O capítulo 1, Os passados remotos do audiovisual ao vivo, vai passear justamente por tal cenário, relacionando trabalhos de inventores com a busca pela criação de experiência sensória, que mais para frente será chamada de performance audiovisual. Moran e Bastos trazem à tona nomes não muito conhecidos, como o da inventora Mary Hallock Greenwalt, primeira mulher a desenvolver um órgão de cor no início do século XX. A questão do ao vivo perpassa todo o livro, seja via apresentações de artistas e inventores presencialmente em espaços como teatros, ou via aparatos técnicos que começam a aparecer com o desenvolvimento das tecnologias de comunicação, como o rádio e, posteriormente, a televisão.
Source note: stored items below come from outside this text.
/-- ACCEPT for a HELLO that has passed: the encapsulation, the tag, the identity key's signature, the session's keys. A tag
without a key, and a signature without an identity key, are values that the specification does not give. -/
def acceptHello (s : State) (l : NetPort) (h : NetHdr) (b : Bytes) (key : Option Bytes) : State :=
  let part := leAt b 8 1
  let n := nextSession s 0xF000 s.intake.lastSession
  let r1 := trngBytes s 32
  let r2 := trngBytes r1.2 32
  let e := Config.mlKemEncap 0 (slice b 64 1184) r2.1
  let body := r1.1 ++ e.1
  let hdr := [1, 2] ++ leBytes 2 n ++ zeros 4 ++ [byte part, 0, 0, 0] ++ zeros 4 ++ leBytes 2 3572 ++ zeros 6
  let digest := sha256 (b ++ hdr ++ body)
  let t := match key with
    | some k => (kmac 256 k digest 32 (ascii "EVG-ACCEPT"), r2.2)
    | none => freeBytes r2.2 32
  let g := identitySign t.2 [] (digest ++ t.1)
  let sg := match g.1 with
    | some x => (x, g.2)
    | none => freeBytes g.2 2420
  let ks := kmac 256 e.2 digest 72 (ascii "EVG-SESSION")
  let s := modSess sg.2 n (fun _ => {
    part := part, port := l, keyIn := slice ks 0 32, keyOut := slice ks 32 32, saltIn := slice ks 64 4, saltOut := slice ks 68 4
    ctrOut := 0, ctrTop := 0, seen := [], lastFrame := s.now, peerIp := h.srcIp, peerUdp := h.srcUdp })
  emit { s with intake := { s.intake with lastSession := n } } (.accept l n (hdr ++ body ++ t.1 ++ sg.1))

/-- A HELLO frame. -/
def helloFrame (s : State) (l : NetPort) (h : NetHdr) (b : Bytes) : State :=
  let part := leAt b 8 1
  let okHdr := b.length == helloLen && leAt b 2 2 == 0 && leAt b 4 4 == 0 &&
    (match readCmdH (slice b 8 16) with | some c => c.len + 24 == b.length | none => false)
  if !okHdr then countBad s (netLane l)
  else if !planeOk (isMgmt l) false part || !kcPresent s.kc part || (s.faults.quiet && !isMgmt l) then countAuth s (netLane l)
  else match helloKey s l b with
  | (none, s) => countAuth s (netLane l)
  | (some key, s) =>
    if sessionMax ≤ (s.intake.sessions.filter (fun x => x.2.part != nobody)).length then emit s (.reject l 1)
    else acceptHello s l h b key

/-! ### PCI Express windows (R398) -/

/-- A window awaiting a header. -/
def windowInit : Window where
  state := 0
  buf := []
  need := 0
  ord := 0

/-- A command window. -/
def window (s : State) (ix : Nat) : Window := tget windowInit s.intake.windows ix
/-- A command window changed. -/
def modWindow (s : State) (ix : Nat) (f : Window → Window) : State :=
  { s with intake := { s.intake with windows := tmod windowInit s.intake.windows ix f } }

/-- The queue of function `f`'s local queue `k`. -/
def queueOf (f k : Nat) : Nat := 4 * (f + 1) + k

/-- The item that a window is within, changed: it is in its own queue or was forwarded. `ord` counts from 1; 0 is none. -/
def modStream (s : State) (f k ord : Nat) (g : Cmd → Cmd) : State :=
  if ord = 0 then s
  else
    let q := queueOf f k
    let s := modCmd s q (ord - 1) g
    if q = 7 then s else modCmd s 7 (ord - 1) g

/-- A partial item ends truncated (R294, R398). -/
def truncateStream (s : State) (f k : Nat) : State :=
  let w := window s (winIx f k)
  if w.state = 1 then modStream s f k w.ord (fun c => { c with truncated := true, whole := true }) else s

/-- A partial item dropped: the window needs a resync, and the drop is counted. -/
def breakStream (s : State) (f k : Nat) : State :=
  countBad (modWindow (truncateStream s f k) (winIx f k) (fun _ => { windowInit with state := 2 })) 2

/-- A header that has arrived whole: checks 1 to 7, in order (R283, R284). -/
def windowHeader (s : State) (f k : Nat) (hdr : Bytes) : State :=
  let enter := fun (s : State) (len ord : Nat) =>
    modWindow s (winIx f k) (fun _ => if len = 0 then windowInit else { state := 1, buf := [], need := len, ord := ord })
  let part := leAt hdr 0 1
  if !takesCommand s part false (f == 0) then
    (match readCmdH hdr with
    | none => breakStream s f k
    | some c => enter (countNotReady s 2) c.len 0)
  else match readCmdH hdr with
  | none => breakStream s f k
  | some c =>
    if !funcOn s f then enter (countAuth s 2) c.len 0
    else
      let r := arrive s {
        h := c, payload := [], whole := c.len == 0, session := 0xF000 + f, origin := 3, route := 0xF000 + f }
        2 false (f == 0) (c.part == f + 1)
      enter r.2 c.len (match r.1 with | some o => o + 1 | none => 0)

/-- The bytes written to a window, taken in order; `fuel` bounds the pieces. -/
def windowBytes (s : State) (f k : Nat) : Nat → Bytes → State
  | 0, _ => s
  | n + 1, b =>
    let w := window s (winIx f k)
    if b = [] ∨ w.state = 2 then s
    else if w.state = 0 then
      let take := 16 - w.buf.length
      let buf := w.buf ++ b.take take
      if buf.length < 16 then modWindow s (winIx f k) (fun w => { w with buf := buf })
      else windowBytes (windowHeader s f k buf) f k n (b.drop take)
    else
      let x := b.take w.need
      let left := w.need - x.length
      let s := modStream s f k w.ord (fun c => { c with payload := c.payload ++ x, whole := left == 0 })
      windowBytes (modWindow s (winIx f k) (fun w => if left = 0 then windowInit else { w with need := left })) f k n (b.drop x.length)

/-- A PCIe write to a command window. -/
def windowWrite (s : State) (f k : Nat) (b : Bytes) (gaps : Bool) : State :=
  if !pcieUp s then s
  else if (window s (winIx f k)).state = 2 then s
  else if gaps then breakStream s f k
  else windowBytes s f k (b.length + 1) b

/-- RESYNC. -/
def windowResync (s : State) (f k : Nat) : State :=
  if pcieUp s ∧ funcOn s f then modWindow (truncateStream s f k) (winIx f k) (fun _ => windowInit) else s

/-- A write of RBASE: ADDR and SIZE hold while EN is 1; EN set from 0 starts the ring anew (R399). -/
def rbaseWrite (s : State) (f k : Nat) (v : Word) : State :=
  let ix := winIx f k
  if !(pcieUp s && funcOn s f) then s
  else
    let old := regGet s .rbase ix
    if fbit old 0 then fldSet s .rbase ix 0 0 (fld v 0 0)
    else
      let s := plainWrite s .rbase ix (keepField old v 7 4 (fun n => decide (n < 10)))
      if fbit v 0 then fldSet (fldSet s .rprod ix 31 0 0) .rcons ix 31 0 0 else s

/-- A write of RCONS by the host. -/
def rconsWrite (s : State) (f k : Nat) (v : Word) : State := if pcieUp s && funcOn s f then plainWrite s .rcons (winIx f k) v else s

/-! ### Functions and the link (R312, R400, R401, R522) -/

/-- A held MSI-X message sent, when its vector and function can send it (R312). -/
def sendHeld (s : State) (q : Nat) : State :=
  if (ring s q).pendingBit ∧ !(ring s q).masked ∧ (func s (funcOfQueue q)).busMaster ∧ pcieUp s then
    emit (modRing { s with linkPower := .l0 } q (fun r => { r with pendingBit := false })) (.msix (funcOfQueue q) (q % 4))
  else s

/-- Every held message judged. -/
def sendAllHeld (s : State) : State := (s.intake.rings.map (·.1)).foldl sendHeld s

/-- A function changed. -/
def modFunc (s : State) (f : Nat) (g : Func → Func) : State := { s with intake := { s.intake with funcs := tmod funcInit s.intake.funcs f g } }

/-- A function-level reset: the BAR0 registers and streams clear, the waiting responses are dropped and counted. -/
def flr (s : State) (f : Nat) : State :=
  (List.range 4).foldl (fun s k =>
    let ix := winIx f k
    let q := queueOf f k
    let s := modWindow (truncateStream s f k) ix (fun _ => windowInit)
    let s := regSet (regSet (regSet (regSet s .rbase ix 0) .rshadow ix 0) .rprod ix 0) .rcons ix 0
    let s := modRing s q (fun _ => ringInit)
    let n := ((rq s q).items.filter (fun r => r.route == 0xF000 + f)).length
    let s := modRq s q (fun x => { x with items := x.items.filter (fun r => r.route != 0xF000 + f) })
    if n = 0 then s else bump s .queStatr q 63 48 n) (modFunc s f (fun x => { x with busMaster := false }))

/-- The functions that have any state. -/
def listedFuncs (s : State) : List Nat := (List.range 255).filter (fun f =>
  s.intake.funcs.any (fun x => x.1 == f) || s.intake.windows.any (fun x => x.1 / 4 == f) || s.intake.rings.any (fun x => funcOfQueue x.1 == f) ||
    s.intake.rspq.any (fun x => decide (4 ≤ x.1) && funcOfQueue x.1 == f) ||
    (List.range 4).any (fun k => regGet s .rbase (winIx f k) != 0 || regGet s .rshadow (winIx f k) != 0 || regGet s .rcons (winIx f k) != 0))

/-- A reset of PF0: VF Enable clears, and every VF goes through the same steps. -/
def flrPf (s : State) : State :=
  (listedFuncs s).foldl flr (flr { s with intake := { s.intake with vfEnable := false } } 0)

/-- The PCIe link goes down: domains 6 and 7 are DOWN (R400). -/
def linkDown (s : State) : State :=
  let s := (lanesOf s 3).foldl (fun s l => if laneState s l = 4 then s else setLane s l 1) s
  downDomain (downDomain { s with linkPower := .l0 } 6) 7

/-- A host configuration or MSI-X table write. -/
def pcieConfig (s : State) (w : PcieConfig) : State :=
  if !pcieUp s then s
  else match w with
  | .busMaster f on => sendAllHeld (modFunc s f (fun x => { x with busMaster := on }))
  | .functionEnable f on => modFunc s f (fun x => { x with enabled := on })
  | .vfEnable on => { s with intake := { s.intake with vfEnable := on } }
  | .vectorMask f v m => sendHeld (modRing s (queueOf f v) (fun r => { r with masked := m })) (queueOf f v)

/-! ### Lanes (R384, R405) -/

/-- A lane loses lock: it trains again behind a domain reset; twice within 1 s it is reported (R384, R473). -/
def loseLock (s : State) (l : Nat) : State :=
  if laneState s l ≠ 3 then s
  else
    let s := (laneDomains s l).foldl downDomain (setLane s l 2)
    let again := match alook s.faults.lockLoss l with | some t => decide (s.now < t + 10 ^ 9) | none => false
    let s := { s with faults := { s.faults with lockLoss := aput s.faults.lockLoss l s.now } }
    if again then report s 8 l 0xD 0xFF l else s

/-- INIT flits grant a class's whole buffer, at most 63 credits each (R402, R404). -/
def grantCredits (s : State) (l c : Nat) : Nat → Nat → State
  | 0, _ => s
  | f + 1, n => if n = 0 then s else grantCredits (sendFlit s l 3 0 (c + 4 * min 63 n) 0 []) l c f (n - min 63 n)

/-- A Westad link comes up at a width, toward a member: it grants its buffers if it was down, and resumes at its oldest
unacknowledged flit if it has retrained (R404, R405). -/
def linkUp (s : State) (l width peer : Nat) : State :=
  if s.faults.quiet ∨ linkLanes s l = [] ∨ !(width = 1 ∨ width = 2 ∨ width = 4) ∨ (wlink s l).state = 3 then s
  else
    let fresh := (wlink s l).state == 1
    let s := (linkLanes s l).foldl (fun s n => if laneState s n = 4 ∨ probing s 8 n then s else setLane s n 3) s
    let s := modLink s l (fun k => { k with state := 3, width := width, peer := peer, nakSent := false, replays := 0 })
    let s := resetDomain (resetDomain s (8 + l)) 12
    let s := if fresh then grantCredits (grantCredits (grantCredits s l 0 64 64) l 1 64 960) l 2 64 128 else s
    let s := (wlink s l).replay.foldl (fun s f => sendFlit s l 1 f.1 0 (leAt f.2 0 2) (f.2.drop 2)) s
    linksChanged (pump s l)

/-- Whether the pads of a function are held after WATCH: group 1 Ethernet, 2 PCIe, 3 Westad; its lanes do not train (R440). -/
def padsHeld (s : State) (f : Nat) : Bool := s.supply.held.contains (if f = 1 ∨ f = 2 then 1 else f - 1)

/-- What has trained is up, and its domains leave DOWN. -/
def trained (s : State) : TrainTarget → State
  | .lane l =>
    if padsHeld s (kcLaneFunc s.kc l) then s
    else if laneState s l = 1 ∨ laneState s l = 2 then (laneDomains s l).foldl resetDomain (setLane s l 3) else s
  | .pcie =>
    if s.faults.quiet ∨ s.pins.perstN == false ∨ padsHeld s 3 then s
    else
      let s := (lanesOf s 3).foldl (fun s l => if laneState s l = 4 then s else setLane s l 3) s
      sendAllHeld (resetDomain (resetDomain s 6) 7)
  | .westad l w p => if padsHeld s 4 then s else linkUp s l w p

/-- PERST_N (R522). -/
def perst (s : State) (asserted : Bool) : State :=
  let s := { s with pins := { s.pins with perstN := !asserted } }
  if asserted then linkDown s
  else
    let s := (lanesOf s 3).foldl (fun s l => if laneState s l = 1 then setLane s l 2 else s) s
    downDomain (downDomain s 6) 7

/-! ### SMBus and UART (R412, R413) -/

/-- A chunk of a partition 0 command by SMBus; with the last chunk the item is admitted. -/
def smbusWrite (s : State) (b : Bytes) (last pecOk : Bool) : State :=
  if s.supply.power = 0 ∨ domOut s 18 then s
  else if 2 ≤ s.supply.power then countNotReady (wakeEvent s 3) 4
  else if !pecOk then countBad s 4
  else
    let item := s.intake.smbus ++ b
    if !last then { s with intake := { s.intake with smbus := item } }
    else
      let s := { s with intake := { s.intake with smbus := [] } }
      if !takesCommand s 0 true false then countNotReady s 4
      else match readCmdH (item.take 16) with
      | none => countBad s 4
      | some c =>
        if c.len + 16 ≠ item.length then countBad s 4
        else (arrive s { h := c, payload := item.drop 16, whole := true, session := 0xFF01, origin := 5, route := 0xFF01 } 4 true false true).2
O capítulo 2, Performance audiovisual: um campo, antecedentes, a arena, o teatro, faz a ponte entre as invenções analógicas, a relação da sociedade com os novos dispositivos e a reação criativa dos artistas a tais mudanças no mundo. A modernidade entra em foco com a aceleração dos ritmos. Bastos e Moran, aqui, mergulham na análise de diversas obras, organizadas em procedimentos técnico-artísticos como corpos-ação, o multimídia, a intermídia e a customização de dispositivos. Passamos por conceituadas e conhecidas apresentações, como a 4’33, de John Cage. Nos deparamos também com detalhes preciosos e talvez inéditos de obras não tão populares. Nós, obra que nasce como performance com Gabriel Borba, em 1975, transforma-se em poema, em nova performance em 1977 e em registro em Super-8 — tomamos contato com o processo singular do artista e as ressignificações de cada tradução intersemiótica que ele realiza.

Começando pela cena dos VJs de performances em eventos musicais, o capítulo 3 contextualiza o desenvolvimento das poéticas com os meios digitais e de projeção, apresentando os nomes que contribuíram com o campo no Brasil. Audiovisual ao vivo: a cidade, a arena, o palco e a galeria apresenta uma arqueologia da performance audiovisual, e, para isso, traz entrevistas de artistas concedidas exclusivamente aos autores. Entramos em contato com nomes que não se restringem ao eixo Rio-São Paulo, passando das festas underground aos festivais mainstream de grandes marcas e patrocinadores e chegando, finalmente, às galerias e até mesmo às experimentações audiovisuais ao vivo online, realizadas durante a pandemia de COVID-19.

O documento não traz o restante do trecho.